Data visualization in AWS using AWS Data Exchange and Amazon QuickSight

Until now, finding the right third-party data to help uncover insights for your business has remained a slow and cumbersome process. With AWS Marketplace’s new service, AWS Data Exchange, you can now search, sample, and subscribe to data products across any industry. AWS Data Exchange’s catalog gives AWS customers access to data sources. You can use these datasets to experiment with your analytics and machine learning (ML) workloads. You can connect data from AWS Data Exchange with Amazon QuickSight to distill key insights into visualizations.

Amazon QuickSight is a business intelligence (BI) service that makes it easy to deliver insights to everyone in your organization. Amazon QuickSight lets you create and publish interactive dashboards that include ML-powered insights. You can access it from any device, and you can embed it in to your application, portal, and website.

In this blog post, I show how to build your BI insights using Amazon QuickSight using a dataset from AWS Data Exchange. This post focuses on two things:

showing the visuals you can prepare using available datasets in AWS Data Exchange
how Amazon QuickSight can provide meaningful insights to those datasets.

A step-by-step guide showing how to subscribe to AWS Data Exchange dataset can be found in this blog post: AWS Data Exchange – Find, Subscribe To, and Use Data Products.

Prerequisites

For your data visualization, you need the following AWS services and prerequisites.

Amazon Simple Storage Service (Amazon S3) object store to store the data source
AWS Glue to crawl the dataset and prepare metadata without loading them into any database. This reduces the cost of running an expensive database.

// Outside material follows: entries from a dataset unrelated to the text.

-- ==== Sys2Proof/Machine/Ops.lean ====
section
/-! DEFINITION. The named operations on a unit, an instance and the machine: how an operation ends (10_state.md R15, the
only error entry, 60_exceptions.md R71), the stream primitives (20_memory.md R27, R28), presenting a command (R22, R85),
waiting (R30), a host's read (R21, R24) and the reset signal (70_reset_and_hazards.md R81, R82). -/

namespace Sys2Proof.Machine

/-! ### Ending an operation -/

/-- `complete(D, s)` (R15): COMPLETE and STATUS in one step; with an error RESULT becomes not valid. -/
def Decoder.complete (d : Decoder) (st : Status) : Decoder :=
  { d with state := .complete, status := st, result := if st = .ok then d.result else none }

/-- `complete(E, s)` (R15). -/
def Encoder.complete (e : Encoder) (st : Status) : Encoder :=
  { e with state := .complete, status := st }

/-! ### The start steps -/

/-- The start step of a decode command of width `w` (R51). It ignores VALUE. -/
def Decoder.start (d : Decoder) (w : Width) : Decoder :=
  { d with w := w, acc := 0#64, offset := 0#7, result := none, state := .busy }

/-- The start step of an encode command of width `w` (R59): VALUE is sampled here, once. -/
def Encoder.start (e : Encoder) (w : Width) (value : Word) : Encoder :=
  { e with w := w, rem := operand w value, state := .busy }

/-! ### The stream primitives -/

/-- `SrcRead()` (R27): the answer, and the source after it. A source with no byte left cannot supply one (log entry 9);
a `Fail` consumes nothing (R29). -/
def srcRead (r : SrcReply) (src : List Byte) : SrcAnswer × List Byte :=
  match r, src with
  | .deliver, b :: rest => (.byte b, rest)
  | .deliver, [] => (.fail, [])
  | .fail, src => (.fail, src)

/-- `SinkWrite(b)` (R28): the sink after the answer; a `Fail` appends nothing (R29). -/
def sinkWrite (a : SinkAnswer) (b : Byte) (sink : List Byte) : List Byte :=
  match a with
  | .ok => sink ++ [b]
  | .fail => sink

/-- E.REM[W-1:0] of the operation in progress (R60). -/
def Encoder.remaining (e : Encoder) : BitVec e.w.bits := zext e.w.bits e.rem

/-- The byte an encode step forms from E.REM (R60 steps 1 and 2). -/
def Encoder.formed (e : Encoder) : Byte :=
  if fitsSeven e.remaining then zext 8 e.remaining else moreByte (zext 7 e.remaining)

/-- The byte on offer to the sink: the outstanding one, or the one the step forms now (R20, R60). -/
def Encoder.offered (e : Encoder) : Byte := e.pending.getD e.formed

/-! ### Waiting for a stream -/

/-- A busy decoder has its read request outstanding while the source does not answer (R20, R30). -/
def Decoder.wait (d : Decoder) : Decoder :=
  if d.state = .busy then { d with pending := true } else d

/-- A busy encoder has its byte on offer while the sink does not answer (R20, R30). -/
def Encoder.wait (e : Encoder) : Encoder :=
  if e.state = .busy then { e with pending := some e.offered } else e

/-! ### Presenting a command -/

/-- The host presents a decode command (R22): the start step where the decoder is ready; where it is BUSY the command
stays with the host and the block does not change. -/
def Instance.presentDecode (x : Instance) (w : Width) (value : Word) : Instance :=
  if x.dec.state.ready then { x with dec := x.dec.start w, heldDec := none }
  else { x with heldDec := some { w := w, value := value } }

/-- The host presents an encode command (R22). -/
def Instance.presentEncode (x : Instance) (w : Width) (value : Word) : Instance :=
  if x.enc.state.ready then { x with enc := x.enc.start w value, heldEnc := none }
  else { x with heldEnc := some { w := w, value := value } }

/-- The host withdraws the command it holds (R85). -/
def Instance.withdraw (x : Instance) : UnitName → Instance
  | .decoder => { x with heldDec := none }
  | .encoder => { x with heldEnc := none }

/-- The decoder while nothing comes from outside: a ready decoder accepts the command the host goes on presenting (R22,
R85; log entry 12), a busy one waits for its source. -/
def Instance.waitDecoder (x : Instance) : Instance :=
  match x.dec.state.ready, x.heldDec with
  | true, some c => x.presentDecode c.w c.value
  | _, _ => { x with dec := x.dec.wait }

/-- The encoder while nothing comes from outside. -/
def Instance.waitEncoder (x : Instance) : Instance :=
  match x.enc.state.ready, x.heldEnc with
  | true, some c => x.presentEncode c.w c.value
  | _, _ => { x with enc := x.enc.wait }

/-- Both units while nothing comes from outside; neither reads what the other writes (R37). -/
def Instance.wait (x : Instance) : Instance := x.waitDecoder.waitEncoder

/-! ### Reset -/

/-- The reset of a decoder (R23, R81): IDLE, no request, RESULT not valid; the rest unspecified, so free values (log entry 5). -/
def Decoder.afterReset (draw k : Nat) : Decoder :=
  { state := .idle
    status := Status.ofCode (Config.freeDecStatus draw k)
    result := none
    w := widthOfBit (Config.freeDecW draw k)
    acc := Config.freeDecAcc draw k
    offset := Config.freeDecOffset draw k
    pending := false }

/-- The reset of an encoder (R23, R81). -/
def Encoder.afterReset (draw k : Nat) : Encoder :=
  { state := .idle
    status := Status.ofCode (Config.freeEncStatus draw k)
    w := widthOfBit (Config.freeEncW draw k)
    rem := Config.freeEncRem draw k
    pending := none }

/-- The reset of instance `k` (R81, R82): the streams stay, but a request outstanding at the reset may or may not have
taken effect in the environment, as `c` says. What the host presents is the host's and stays (log entry 15). -/
def Instance.afterReset (x : Instance) (c : AbortChoice) (draw k : Nat) : Instance :=
  { x with
    dec := Decoder.afterReset draw k
    enc := Encoder.afterReset draw k
    src := if x.dec.pending && c.srcTook then (srcRead .deliver x.src).2 else x.src
    sink := match x.enc.pending with
      | some b => if c.sinkTook then sinkWrite .ok b x.sink else x.sink
      | none => x.sink }

/-- The reset of all instances together, from instance `k` on (R79). -/
def resetAll (draw : Nat) : Nat → List AbortChoice → List Instance → List Instance
  | _, _, [] => []
  | k, cs, x :: xs =>
    x.afterReset (cs.headD { srcTook := false, sinkTook := false }) draw k :: resetAll draw (k + 1) cs.tail xs

/-- The reset signal (R81, R82), one step (log entry 15). -/
def State.resetSignal (s : State) (choices : List AbortChoice) : State :=
  { s with instances := resetAll s.draws 0 choices s.instances, draws := s.draws + 1 }

/-! ### The machine -/

/-- Nothing comes from outside: every unit of every instance does what it can alone (R30, R80). -/
def State.wait (s : State) : State :=
  { s with instances := s.instances.map Instance.wait }

/-- Instance `k` changes by `f`; a fault where the machine has no instance `k` (log entry 17). -/
def State.update (s : State) (k : Nat) (f : Instance → Instance) : Host.Outcome State Fault Refusal :=
  match s.instances[k]? with
  | some x => .next { s with instances := s.instances.set k (f x) }
  | none => .fault .noSuchInstance

/-- A command presented at the selected port (R47: the command carries no index, the port has one; log entry 19). -/
def State.present (s : State) (f : Instance → Instance) : Host.Outcome State Fault Refusal :=
  s.update s.sel f

/-- What a host read of a register gives: its value on the 64-bit bus, or a fault where it is not valid (R11-R13, R24). -/
def Instance.hostRead (x : Instance) : HostReg → Except Fault Word
  | .decState => .ok (zext 64 x.dec.state.code)
  | .decStatus => if x.dec.state = .complete then .ok (zext 64 x.dec.status.code) else .error .statusNotValid
  | .decResult =>
    match x.dec.resultValid, x.dec.result with
    | true, some v => .ok v
    | _, _ => .error .resultNotValid
  | .encState => .ok (zext 64 x.enc.state.code)
  | .encStatus => if x.enc.state = .complete then .ok (zext 64 x.enc.status.code) else .error .statusNotValid

/-- The host reads a register of instance `k` (R21); what it gets is kept in `reads`. -/
def State.hostRead (s : State) (k : Nat) (r : HostReg) : Host.Outcome State Fault Refusal :=
  match s.instances[k]? with
  | none => .fault .noSuchInstance
  | some x =>
    match x.hostRead r with
    | .ok v => .next { s with reads := s.reads ++ [{ port := k, reg := r, value := v }] }
    | .error e => .fault e

/-- Another agent puts a stream at a port of instance `k`: between operations anything (20_memory.md section 5); during
the unit's operation there is no such run (R38, R88, I10; log entry 10). -/
def State.connect (s : State) (k : Nat) (unitState : Instance → UnitState) (f : Instance → Instance) :
    Host.Outcome State Fault Refusal :=
  match s.instances[k]? with
  | none => .fault .noSuchInstance
  | some x => if (unitState x).ready then s.update k f else .refused .streamInterference

end Sys2Proof.Machine
end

Instead, you can store and run visuals from raw data files stored in an Amazon S3 bucket.
Amazon Athena to query the Amazon QuickSight dataset for manual data analysis
Amazon QuickSight to help your stakeholders identify key drivers for their business

Preparing the data

Before you can create effective data visualizations, you must prepare your data.

Subscribe to and store your data

In the AWS Data Exchange console, subscribe to the NinthDecimal QSR Visitation dataset. Refer to this step-by-step guide for how to subscribe to an AWS Data Exchange dataset.
In the AWS Data Exchange console left side menu, navigate to Subscriptions, select the dataset, and find the Revision to copy the latest dataset revision available. Select the asset(s) you want and select Export to Amazon S3. Select the bucket you created in the Prerequisite for storing data. Select Export.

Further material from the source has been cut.